INSTRUCTIONS FOR THE TASK -> Output, word for word, every line from the start of the listing down to and including the line that contains "lifeReached k t"; include nothing else.

(INPUT FOR THIS TASK begins)

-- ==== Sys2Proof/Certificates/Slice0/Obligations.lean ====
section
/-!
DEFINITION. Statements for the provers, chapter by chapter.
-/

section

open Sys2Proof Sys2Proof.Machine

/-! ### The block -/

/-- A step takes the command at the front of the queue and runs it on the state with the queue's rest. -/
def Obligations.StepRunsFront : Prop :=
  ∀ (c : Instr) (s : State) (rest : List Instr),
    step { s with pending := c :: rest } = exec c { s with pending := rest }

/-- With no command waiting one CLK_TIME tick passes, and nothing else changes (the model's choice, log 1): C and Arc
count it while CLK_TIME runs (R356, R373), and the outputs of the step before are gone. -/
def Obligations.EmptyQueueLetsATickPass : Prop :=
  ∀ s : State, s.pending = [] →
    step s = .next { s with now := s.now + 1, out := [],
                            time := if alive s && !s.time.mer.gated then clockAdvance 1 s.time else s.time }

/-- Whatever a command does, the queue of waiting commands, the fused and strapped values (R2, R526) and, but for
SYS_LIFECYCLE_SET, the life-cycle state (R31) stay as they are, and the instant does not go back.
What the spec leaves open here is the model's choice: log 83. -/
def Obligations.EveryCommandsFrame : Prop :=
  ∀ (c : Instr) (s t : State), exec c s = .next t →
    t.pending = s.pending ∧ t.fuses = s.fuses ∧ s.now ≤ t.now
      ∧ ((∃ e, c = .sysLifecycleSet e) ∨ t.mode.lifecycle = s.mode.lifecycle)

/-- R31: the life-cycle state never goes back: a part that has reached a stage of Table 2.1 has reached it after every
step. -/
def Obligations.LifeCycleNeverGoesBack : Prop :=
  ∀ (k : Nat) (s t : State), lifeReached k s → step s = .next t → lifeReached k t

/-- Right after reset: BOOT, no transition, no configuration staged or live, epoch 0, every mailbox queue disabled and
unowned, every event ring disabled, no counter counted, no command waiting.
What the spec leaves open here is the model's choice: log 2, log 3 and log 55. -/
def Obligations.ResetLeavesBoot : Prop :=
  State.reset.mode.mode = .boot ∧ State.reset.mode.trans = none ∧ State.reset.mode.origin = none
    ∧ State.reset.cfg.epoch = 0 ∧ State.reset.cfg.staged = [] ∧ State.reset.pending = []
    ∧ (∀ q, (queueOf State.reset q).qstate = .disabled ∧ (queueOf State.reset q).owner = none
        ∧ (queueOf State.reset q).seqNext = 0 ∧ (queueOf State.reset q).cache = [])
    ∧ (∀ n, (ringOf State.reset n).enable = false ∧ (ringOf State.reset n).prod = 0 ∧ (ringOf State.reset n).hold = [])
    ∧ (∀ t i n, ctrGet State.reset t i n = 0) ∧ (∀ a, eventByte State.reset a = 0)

(INPUT FOR THIS TASK ends)

SOLUTION TO THE EXERCISE ->
-- ==== Sys2Proof/Certificates/Slice0/Obligations.lean ====
section
/-!
DEFINITION. Statements for the provers, chapter by chapter.
-/

section

open Sys2Proof Sys2Proof.Machine

/-! ### The block -/

/-- A step takes the command at the front of the queue and runs it on the state with the queue's rest. -/
def Obligations.StepRunsFront : Prop :=
  ∀ (c : Instr) (s : State) (rest : List Instr),
    step { s with pending := c :: rest } = exec c { s with pending := rest }

/-- With no command waiting one CLK_TIME tick passes, and nothing else changes (the model's choice, log 1): C and Arc
count it while CLK_TIME runs (R356, R373), and the outputs of the step before are gone. -/
def Obligations.EmptyQueueLetsATickPass : Prop :=
  ∀ s : State, s.pending = [] →
    step s = .next { s with now := s.now + 1, out := [],
                            time := if alive s && !s.time.mer.gated then clockAdvance 1 s.time else s.time }

/-- Whatever a command does, the queue of waiting commands, the fused and strapped values (R2, R526) and, but for
SYS_LIFECYCLE_SET, the life-cycle state (R31) stay as they are, and the instant does not go back.
What the spec leaves open here is the model's choice: log 83. -/
def Obligations.EveryCommandsFrame : Prop :=
  ∀ (c : Instr) (s t : State), exec c s = .next t →
    t.pending = s.pending ∧ t.fuses = s.fuses ∧ s.now ≤ t.now
      ∧ ((∃ e, c = .sysLifecycleSet e) ∨ t.mode.lifecycle = s.mode.lifecycle)

/-- R31: the life-cycle state never goes back: a part that has reached a stage of Table 2.1 has reached it after every
step. -/
def Obligations.LifeCycleNeverGoesBack : Prop :=
  ∀ (k : Nat) (s t : State), lifeReached k s → step s = .next t → lifeReached k t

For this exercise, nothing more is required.